[Mesa-dev] [PATCH 05/13] nir/lower_double_ops: lower trunc()

Jason Ekstrand jason at jlekstrand.net
Tue Apr 19 22:32:20 UTC 2016


On Tue, Apr 12, 2016 at 1:05 AM, Samuel Iglesias Gonsálvez <
siglesias at igalia.com> wrote:

> From: Iago Toral Quiroga <itoral at igalia.com>
>
> At least i965 hardware does not have native support for truncating doubles.
> ---
>  src/compiler/nir/nir.h                  |  1 +
>  src/compiler/nir/nir_lower_double_ops.c | 83
> +++++++++++++++++++++++++++++++++
>  2 files changed, 84 insertions(+)
>
> diff --git a/src/compiler/nir/nir.h b/src/compiler/nir/nir.h
> index 434d92b..f83b2e0 100644
> --- a/src/compiler/nir/nir.h
> +++ b/src/compiler/nir/nir.h
> @@ -2286,6 +2286,7 @@ typedef enum {
>     nir_lower_drcp = (1 << 0),
>     nir_lower_dsqrt = (1 << 1),
>     nir_lower_drsq = (1 << 2),
> +   nir_lower_dtrunc = (1 << 3),
>  } nir_lower_doubles_options;
>
>  void nir_lower_doubles(nir_shader *shader, nir_lower_doubles_options
> options);
> diff --git a/src/compiler/nir/nir_lower_double_ops.c
> b/src/compiler/nir/nir_lower_double_ops.c
> index 4cd153c..9eec858 100644
> --- a/src/compiler/nir/nir_lower_double_ops.c
> +++ b/src/compiler/nir/nir_lower_double_ops.c
> @@ -302,6 +302,81 @@ lower_sqrt_rsq(nir_builder *b, nir_ssa_def *src, bool
> sqrt)
>      return res;
>  }
>
> +static nir_ssa_def *
> +lower_trunc(nir_builder *b, nir_ssa_def *src)
> +{
> +   nir_ssa_def *unbiased_exp = nir_isub(b, get_exponent(b, src),
> +                                        nir_imm_int(b, 1023));
> +
> +   nir_ssa_def *frac_bits = nir_isub(b, nir_imm_int(b, 52), unbiased_exp);
> +
> +   /*
> +    * Depending on the exponent, we compute a mask with the bits we need
> to
> +    * remove in order to trunc the double.
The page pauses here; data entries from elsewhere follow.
-- ==== Sys2Proof/Tests/Witnesses.lean ====
section
/-! SUPPORT. For every statement of Certificates/Slice0/Obligations.lean that has hypotheses, a concrete state and operands that
meet all of them together, clause by clause and at the ends of ranges. A statement that is not named here has no
hypothesis. -/

namespace Sys2Proof.Tests

open Sys2Proof.Machine Sys2Proof.Claims

/-- Two sessions: thermostat 1 is active, thermostat 2 is not. -/
def twoSessions : State :=
  { State.reset with others := [Session.new 0 2 exampleLayout .sevenDay exampleAttrs] }

/-- The shortest valid Read reply (T33). -/
def shortReply : List Byte := [0x81, 0x07, 0x00, 0x01, 0x00, 0x91, 0xFB]

/-! ### Checksum Engine -/

/-- CrcNibThreeSteps: a number just outside each end, an unwritten and a written accumulator. -/
theorem test_witness_crcNib :
    ((-1 : Int) < 0 ∨ (15 : Int) < -1) ∧ ((16 : Int) < 0 ∨ (15 : Int) < 16) ∧ State.reset.acc = none ∧
      (withAcc 0xFF 0xF0).acc = some ⟨0xFF, 0xF0⟩ := by decide

/-- CrcByteIsTwoNibbles. -/
theorem test_witness_crcByte : State.reset.acc = none ∧ (withAcc 0x17 0x8F).acc ≠ none := by decide

/-- CrcRdReadsPairLowFirst. -/
theorem test_witness_crcRd : State.reset.acc = none ∧ (withAcc 0xEC 0x94).acc = some ⟨0xEC, 0x94⟩ := by decide

/-- OneChangedByteChangesCrc (T18: bit 0 of byte 4). -/
theorem test_witness_changed_byte : (0x01 : Byte) ≠ 0x00 := by decide

/-! ### Request builder -/

/-- ReqReadBuildsTenBytes: the last register that fits and the first that does not. -/
theorem test_witness_reqRead : (0xFFFF < 0x10000) ∧ (0xFFFF ≤ 0xFFFF) := by decide

/-- ReqWriteBuildsFrame: the longest payload and one byte more. -/
theorem test_witness_reqWrite :
    0xFFFF < 0x10000 ∧ (0xFFFF ≤ 0xFFFF ∧ 245 < (List.replicate 246 (0 : Byte)).length) ∧
      (0xFFFF ≤ 0xFFFF ∧ (List.replicate 245 (0 : Byte)).length ≤ 245) := by
  simp only [List.length_replicate]; decide

/-- BuildContractDispatches, its last clause. -/
theorem test_witness_build : 0xFFFF ≤ 0xFFFF ∧ ([0x15] : List Byte) ≠ [] := by decide

/-- BuiltFramesKeepTheirShape: register 0xFFFF for both, an empty payload for the Write. -/
theorem test_witness_built_frames :
    (∃ t f, exec (.reqRead 0x01 0x81 0xFFFF) State.reset = .next t ∧ t.result = some (.frame f)) ∧
      (∃ t f, exec (.reqWrite 0x01 0x81 0xFFFF []) State.reset = .next t ∧ t.result = some (.frame f)) :=
  ⟨⟨_, _, rfl, rfl⟩, ⟨_, _, rfl, rfl⟩⟩

/-- RequestIsNeverAValidReply: the least nonzero source, for a Read and for a Write. -/
theorem test_witness_never_reply :
    (∃ t f, exec (.reqRead 0x81 0x01 0) State.reset = .next t ∧ t.result = some (.frame f)) ∧
      (∃ t f, exec (.reqWrite 0x81 0x01 0 [0x15]) State.reset = .next t ∧ t.result = some (.frame f)) ∧
      (0x01 : Byte) ≠ 0 :=
  ⟨⟨_, _, rfl, rfl⟩, ⟨_, _, rfl, rfl⟩, by decide⟩

/-! ### Reply validator -/

/-- RpyValAlwaysAnswersARecord: a reply of 2 bytes and one that has bytes 1 and 2. -/
theorem test_witness_rpyVal :
    ([0x81, 0x07] : List Byte).length < 3 ∧ ([0x81, 0x07, 0x00] : List Byte)[1]? = some 0x07 ∧
      ([0x81, 0x07, 0x00] : List Byte)[2]? = some 0x00 := by decide

/-- ValidReplyHasItsShape: T31 for Write, T33 for Read, T34 for the other master value and the last thermostat. -/
theorem test_witness_valid_reply :
    (validate defaultParams 0x81 0x01 .write ack).valid = true ∧
      (validate defaultParams 0x81 0x01 .read shortReply).valid = true ∧
      (validate defaultParams 0xA0 0x20 .write [0xA0, 0x07, 0x00, 0x20, 0x01, 0x82, 0x7C]).valid = true := by decide

/-- NoShortReplyIsValid: a frame one byte short. -/
theorem test_witness_short_reply : ([0x81, 0x07, 0x00, 0x01, 0x01, 0xB0] : List Byte).length < 7 := by decide

/-! ### Field Decoder -/

/-- FldGetReadsOneByte: position -1, the position just past the end, and the last position. -/
theorem test_witness_fldGet :
    ((2 : Nat) : Int) + (-3) < 0 ∧ ((ack.length : Int) ≤ ((7 : Nat) : Int) + 0) ∧ ((6 : Nat) : Int) + 0 = (6 : Nat) ∧
      ack[6]? = some 0xEB := by decide

/-- FldDecSplitsTheLayout and PartialDecodeKeepsInBoundsFields. -/
theorem test_witness_fldDec :
    ¬ ((⟨9, [⟨18, "t"⟩, ⟨18, "u"⟩]⟩ : Layout).fields.map (·.index)).Nodup ∧
      (exampleLayout.fields.map (·.index)).Nodup ∧ exampleLayout.wf = true ∧
      (⟨18, "target temperature"⟩ : FieldDecl) ∈ exampleLayout.fields := by decide

/-! ### Device Session -/

/-- RefreshOutcomes: one state for each of the transport's answers, and for a valid and an invalid reply. -/
theorem test_witness_refresh :
    State.reset.session.busAddr = (1 : Byte).toNat ∧ (scripted []).session = State.reset.session ∧
    ((scripted [.answer (.writeFault "w")]).transport.silent = false ∧
      (scripted [.answer (.writeFault "w")]).nextAnswer = .writeFault "w") ∧
    ((scripted [.answer (.readFault "r")]).transport.silent = false ∧
      (scripted [.answer (.readFault "r")]).nextAnswer = .readFault "r") ∧
    ((scripted [.answer (.reply shortReply)]).transport.silent = false ∧
      (scripted [.answer (.reply shortReply)]).nextAnswer = .reply shortReply ∧
      (validate State.reset.params 129 1 .read (shortReply.take State.reset.session.maxReply.toNat)).valid = true) ∧
    ((scripted [.answer (.reply [])]).transport.silent = false ∧
      (scripted [.answer (.reply [])]).nextAnswer = .reply [] ∧
      (validate State.reset.params 129 1 .read ([].take State.reset.session.maxReply.toNat)).valid = false) := by decide

/-- WrregOutcomes: the last value and register that fit, the first that do not, each answer, both verdicts, the first and
the last address. -/
theorem test_witness_wrreg :
    255 < 256 ∧ (255 ≤ 255 ∧ 0xFFFF < 0x10000) ∧ (255 ≤ 255 ∧ 0xFFFF ≤ 0xFFFF) ∧
    (withBusAddr 0).session.busAddr = (0 : Byte).toNat ∧ (withBusAddr 255).session.busAddr = (255 : Byte).toNat ∧
    (scripted [.answer (.writeFault "w")]).nextAnswer = .writeFault "w" ∧
    (scripted [.answer (.readFault "r")]).nextAnswer = .readFault "r" ∧
    ((scripted [.answer (.reply ack)]).transport.silent = false ∧
      (scripted [.answer (.reply ack)]).nextAnswer = .reply ack) ∧
    (validate State.reset.params 129 1 .write (ack.take State.reset.session.maxReply.toNat)).valid = true ∧
    (validate State.reset.params 129 1 .write (shortReply.take State.reset.session.maxReply.toNat)).valid = false := by
  decide

/-- SilentAdapterHangsExchanges: the ends of each setter's range. -/
theorem test_witness_silent :
    (scripted [.silent]).transport.silent = true ∧ 255 ≤ 255 ∧ 0xFFFF ≤ 0xFFFF ∧
      Instr.exchanges .sesGetTarget = false ∧ (0 ≤ (scripted [.silent]).session.busAddr) ∧
      (scripted [.silent]).session.busAddr ≤ 255 ∧ ((5 : Int) ≤ 255 ∧ (45 : Int) ≤ 255) ∧
      ((scripted [.silent]).params.rangeTarget.min : Int) ≤ 5 ∧ 35 ≤ ((scripted [.silent]).params.rangeTarget.max : Int) ∧
      ((scripted [.silent]).params.rangeFrost.min : Int) ≤ 7 ∧ 17 ≤ ((scripted [.silent]).params.rangeFrost.max : Int) ∧
      ((scripted [.silent]).params.rangeFloorMax.min : Int) ≤ 20 ∧
      45 ≤ ((scripted [.silent]).params.rangeFloorMax.max : Int) ∧
      (scripted [.silent]).session.attrs.regTarget ≤ 0xFFFF ∧ (scripted [.silent]).session.attrs.regFrost ≤ 0xFFFF ∧
      (scripted [.silent]).session.attrs.regFloorMax ≤ 0xFFFF := by decide
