-- ==== Sys2Proof/Machine/Update.lean ====
section
/-! DEFINITION. UPDATE (43_predictor_commands.md R116 to R126). -/

namespace Sys2Proof.Machine

/-- R119, R120: the cells one UPDATE trains, each with its direction: the bias, then one cell per history position. -/
def State.trainTargets (s : State) (taken : Bool) : List (Cell × Bool) :=
  let c := contextOf s.cfg s.capAddr.toNat
  (biasCell c, biasUp taken) ::
    s.positions.map fun i => (s.historyCell c i, historyUp (ghrBitAt s.ghr i) taken)

/-- R103: one `cellTrain` step for each target. -/
def Memory.trainAll (cfg : Config) (m : Memory) (ts : List (Cell × Bool)) : Memory :=
  ts.foldl (fun acc t => acc.cellTrain cfg t.1 t.2) m

/-- R100, R118: whether this UPDATE trains. -/
def State.trains (s : State) (taken : Bool) : Bool := trainGate s.cfg s.tokScore.toInt s.tokTaken taken

/-- R100, R118 to R121: the weight table after the training, which reads the history as it was before the pushes. -/
def State.trained (s : State) (taken : Bool) : Memory :=
  if s.trains taken then s.wt.trainAll s.cfg (s.trainTargets taken) else s.wt

/-- R117: after an unconditional branch UPDATE changes only PHASE. -/
def State.updateUnconditional (s : State) : State :=
  State.respond { s with phase := .awaitingPredict } false false 0

/-- R118 to R122: after a conditional branch, train, then push the address and the outcome. -/
def State.updateConditional (s : State) (taken : Bool) : State :=
  State.respond
    { s with phase := .awaitingPredict, wt := s.trained taken, chb := s.chb.push s.capAddr, ghr := ghrPush s.ghr taken }
    false false 0

/-- R116, with the checks in the order of R136; `actualTarget` is read and ignored (R123). -/
def execUpdate (actualTaken : Bool) (_actualTarget : Nat) (s : State) : Host.Outcome State Fault Refusal :=
  if s.faulted then .next s.refuse
  else match s.phase with
    | .awaitingPredict => .next (s.raiseFault .updateWithoutPredict)
    | .awaitingUpdate =>
      if s.capCond then .next (s.updateConditional actualTaken) else .next s.updateUnconditional

end Sys2Proof.Machine
end

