/-! ### Faults (60_exceptions.md) -/

/-- R60, R132, R133: a request with a reserved opcode, whatever its `F` and `A`, raises fault 3 in either phase and changes nothing
else. -/
def Obligations.ReservedOpcodeFaults : Prop :=
  ∀ (s : State) (f : Bool) (a : Nat), s.faulted = false →
    let t : State :=
      { s with
        faulted := true, faultCode := .reservedOpcode
        responses := s.responses ++ [Response.encode s.cfg
          { err := true, faulted := true, faultCode := .reservedOpcode, phase := s.phase
            taken := false, score := 0, target := 0 }] }
    exec (.reservedOp00 f a) s = .next t ∧ exec (.reservedOp11 f a) s = .next t

/-- R130: while FAULTED = 1 no command executes, whatever it is: nothing changes, and the answer has ERR = 1; and only a reset
leaves this state. -/
def Obligations.FaultedBlockRefusesEveryCommand : Prop :=
  (∀ (s : State) (i : Instr), s.faulted = true →
    exec i s = .next
      { s with
        responses := s.responses ++ [Response.encode s.cfg
          { err := true, faulted := true, faultCode := s.faultCode, phase := s.phase
            taken := false, score := 0, target := 0 }] }) ∧
  ∀ s t : State, s.faulted = true → step s = .next t →
    (t.faulted = false ↔ ∃ rest, s.pending = PortEvent.rst :: rest)

/-- R26, R27, R137, R138: a fault is sticky and FAULT_CODE keeps the first code: along any run whose stream holds no reset, a faulted
block keeps its status, its structures and its captured record. -/
def Obligations.OnlyResetClearsAFault : Prop :=
  ∀ (n : Nat) (s t : State), s.faulted = true → (∀ e ∈ s.pending, e ≠ PortEvent.rst) → runs n s t →
    t.statusView = s.statusView ∧ t.wt = s.wt ∧ t.historyBits = s.historyBits ∧ t.captured = s.captured

/-- R36: apart from PREDICT and UPDATE writing PHASE, no command writes a flag as a side effect, and a command that writes FAULTED is
a fault entry: it sets FAULTED and a code, and leaves PHASE, the weights, the history and the captured record as they were. -/
def Obligations.FlagsAreWrittenOnlyAsTheRulesSay : Prop :=
  ∀ (s t : State) (i : Instr), exec i s = .next t →
    (t.phase ≠ s.phase →
      s.faulted = false ∧ t.faulted = false ∧
      ((∃ c a, i = .predict c a ∧ t.phase = .awaitingUpdate) ∨ ∃ k a, i = .update k a ∧ t.phase = .awaitingPredict)) ∧
    ((t.faulted, t.faultCode) ≠ (s.faulted, s.faultCode) →
      s.faulted = false ∧ t.faulted = true ∧ t.faultCode ≠ .none ∧ t.phase = s.phase ∧ t.wt = s.wt ∧
      t.historyBits = s.historyBits ∧ t.captured = s.captured)
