/-! ### WellFormed: each check refuses an ill-formed term -/

theorem test_wf_predict : Instr.wf Config.reference (.predict true (2 ^ 64)) = false := by decide
theorem test_wf_update : Instr.wf Config.reference (.update true (2 ^ 64)) = false := by decide
theorem test_wf_reservedOp00 : Instr.wf Config.reference (.reservedOp00 false (2 ^ 64)) = false := by decide
theorem test_wf_reservedOp11 : Instr.wf Config.reference (.reservedOp11 false (2 ^ 64)) = false := by decide
theorem test_wf_greatest_operand : Instr.wf Config.reference (.predict true (2 ^ 64 - 1)) = true := by decide

/-- R140. -/
theorem test_config_rejected :
    Config.build? 0 1 1 1 = none ∧ Config.build? 1 (-1) 1 1 = none ∧ Config.build? 1 1 0 1 = none ∧
    Config.build? 1 1 1 0 = none ∧ Config.build? 4 8 4 64 = some Config.reference := by decide

/-! ### Decoding: the words of V-ENC, and the same words bit by bit, `A` then `F` then `OP` -/

theorem test_decode_predict :
    decode Config.reference (0x11#64 ++ 1#1 ++ 0b01#2) = .predict true 0x11 ∧
    decodeWord Config.reference 0x5 = .ok (.predict true 0) ∧ decodeWord Config.reference 0x1 = .ok (.predict false 0) ∧
    decodeWord Config.reference 0x8D = .ok (.predict true 0x11) ∧
    decodeWord Config.reference 0x8001 = .ok (.predict false 0x1000) := by decide

theorem test_decode_update :
    decode Config.reference (0x400#64 ++ 1#1 ++ 0b10#2) = .update true 0x400 ∧
    decodeWord Config.reference 0x6 = .ok (.update true 0) ∧ decodeWord Config.reference 0x2 = .ok (.update false 0) ∧
    decodeWord Config.reference 0x2006 = .ok (.update true 0x400) ∧
    decodeWord Config.reference 0x91A2E = .ok (.update true 0x12345) := by decide

theorem test_decode_reservedOp00 :
    decode Config.reference (0x0#64 ++ 1#1 ++ 0b00#2) = .reservedOp00 true 0 ∧
    decodeWord Config.reference 0x0 = .ok (.reservedOp00 false 0) := by decide

theorem test_decode_reservedOp11 :
    decode Config.reference (0x0#64 ++ 0#1 ++ 0b11#2) = .reservedOp11 false 0 ∧
    decodeWord Config.reference 0x7 = .ok (.reservedOp11 true 0) ∧
    decodeWord Config.reference 0x7FFFFFFFFFFFFFFFF = .ok (.reservedOp11 true (2 ^ 64 - 1)) := by decide

theorem test_decode_too_wide : decodeWord Config.reference (2 ^ 67) = .error .wordTooWide := by decide

theorem test_decode_bytes :
    decodeBytes Config.reference [0x8D, 0, 0, 0, 0, 0, 0, 0, 0] = .ok (.predict true 0x11) ∧
    decodeBytes Config.reference [0x8D] = .error .wrongByteCount ∧
    decodeBytes Config.reference [0x8D, 0, 0, 0, 0, 0, 0, 0, 0x08] = .error .wordTooWide := by decide

theorem test_decode_table_words :
    decodeTableWord 8 0x1 = some (.predict false 0) ∧ decodeTableWord 8 0x2 = some (.update false 0) ∧
    decodeTableWord 8 0x0 = some (.reservedOp00 false 0) ∧ decodeTableWord 72 0x7FFFFFFFFFFFFFFFF = some (.reservedOp11 true (2 ^ 64 - 1)) := by
  decide

/-- V-PRED-3 (`0x9EF0`) and -1 at SCORE_W = 11 (`0x1FFD0`): 81 bits in 11 bytes, the low byte first. -/
theorem test_response_bytes :
    Response.encodeBytes Config.reference
        { err := false, faulted := false, faultCode := .none, phase := .awaitingUpdate, taken := false, score := -1, target := 0 }
      = [0xD0, 0xFF, 0x01, 0, 0, 0, 0, 0, 0, 0, 0] ∧
    Response.decodeBytes Config.reference [0xF0, 0x9E, 0, 0, 0, 0, 0, 0, 0, 0, 0]
      = .ok { err := false, faulted := false, faultCode := .none, phase := .awaitingUpdate, taken := true, score := 635, target := 0 } ∧
    Response.decodeBytes Config.reference [0xF0, 0x9E] = .error .wrongByteCount := by decide

/-- The response decoding examples of 95_test_vectors.md, at SCORE_W = 11. -/
theorem test_decode_response :
    Response.decode Config.reference 0x1FFD0
      = { err := false, faulted := false, faultCode := .none, phase := .awaitingUpdate, taken := false, score := -1, target := 0 } ∧
    Response.decode Config.reference 0x7F0
      = { err := false, faulted := false, faultCode := .none, phase := .awaitingUpdate, taken := true, score := 31, target := 0 } ∧
    Response.decode Config.reference 0x1B
      = { err := true, faulted := true, faultCode := .predictWhilePending, phase := .awaitingUpdate, taken := false, score := 0
          target := 0 } := by decide

/-! ### The primitives -/

/-- R99: THETA_MAX and SCORE_W for H = 1, 2, 4, 52, 128. -/
theorem test_theta_and_scoreW :
    [1, 2, 4, 52, 128].map (fun h => if ok : 1 ≤ h then (thetaMax (cfgOf 1 1 h (by omega)), (cfgOf 1 1 h (by omega)).scoreW) else (0, 0))
      = [(24, 9), (26, 10), (31, 11), (133, 14), (296, 15)] := by decide

/-- V-CHB-5, V-CHB-6 and V-CHB-9 after the document's pushes 10, 20, 30, 40. -/
theorem test_history_buffer :
    let b := [10, 20, 30, 40].foldl Chb.push ({ e := Vector.replicate 3 0, size := 0 } : Chb 64 3)
    (b.push 50).e.toList = [50, 40, 30] ∧ b.popFront.1 = 20 ∧ b.popFront.2.e.toList = [40, 30, 0] ∧
    b.popFront.2.size.val = 2 ∧ b.atAge 0 = 40 ∧ b.atAge 2 = 20 ∧ b.atAge 3 = 0 ∧
    ({ e := Vector.replicate 3 0, size := 0 } : Chb 64 3).popFront.1 = 0 := by decide

/-- V-GHR-2, V-GHR-3, V-GHR-4, V-GHR-6. -/
theorem test_history_register :
    ghrPush 0b1011#4 false = 0b0110#4 ∧ (List.range 5).map (ghrBitAt 0b1011#4) = [true, true, false, true, false] ∧
    ghrPush 0#1 true = 1#1 := by decide

/-- V-CELL. -/
theorem test_cell :
    [(0, true), (0, false), (126, true), (127, true), (127, false), (-126, false), (-127, false), (-127, true)].map
        (fun x => trainStep x.1 x.2) = [1, -1, 127, 127, 126, -127, -127, -126] := by decide

/-- V-GATE-1, 2, 4, 5 at H = 4 and V-GATE-8, 11 at H = 2 and 52. -/
theorem test_gate :
    trainGate Config.reference 31 true true = true ∧ trainGate Config.reference 32 true true = false ∧
    trainGate Config.reference (-32) false false = false ∧ trainGate Config.reference 100 true false = true ∧
    trainGate (cfgOf 1 1 2) 27 true true = false ∧ trainGate (cfgOf 1 1 52) 133 true true = true := by decide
The mask is computed like this:
> +    *
> +    * if (unbiased_exp < 0)
> +    *    mask = 0x0
> +    * else if (unbiased_exp > 52)
> +    *    mask = 0x7fffffffffffffff
> +    * else
> +    *    mask = (1LL < frac_bits) - 1
>

I'm having a bit of trouble convincing myself that this is correct.  Let me
walk through it one case at a time:

unbiased_exp < 0:
In this case, 2^exp <= 2 so src < 1 and the result should be zero.  In that
case we want to stomp all the bits to zero, not keep them all.

unbiased_exp > 52:
In this case 2^exp is large enough that all of the bits matter.  We want to
keep them all not zero them out.

else:
In this case, 2^exp >= 1 but not big enough to make all the mantissa bits
matter.  We need to mask off the bottom 52-exp many bits.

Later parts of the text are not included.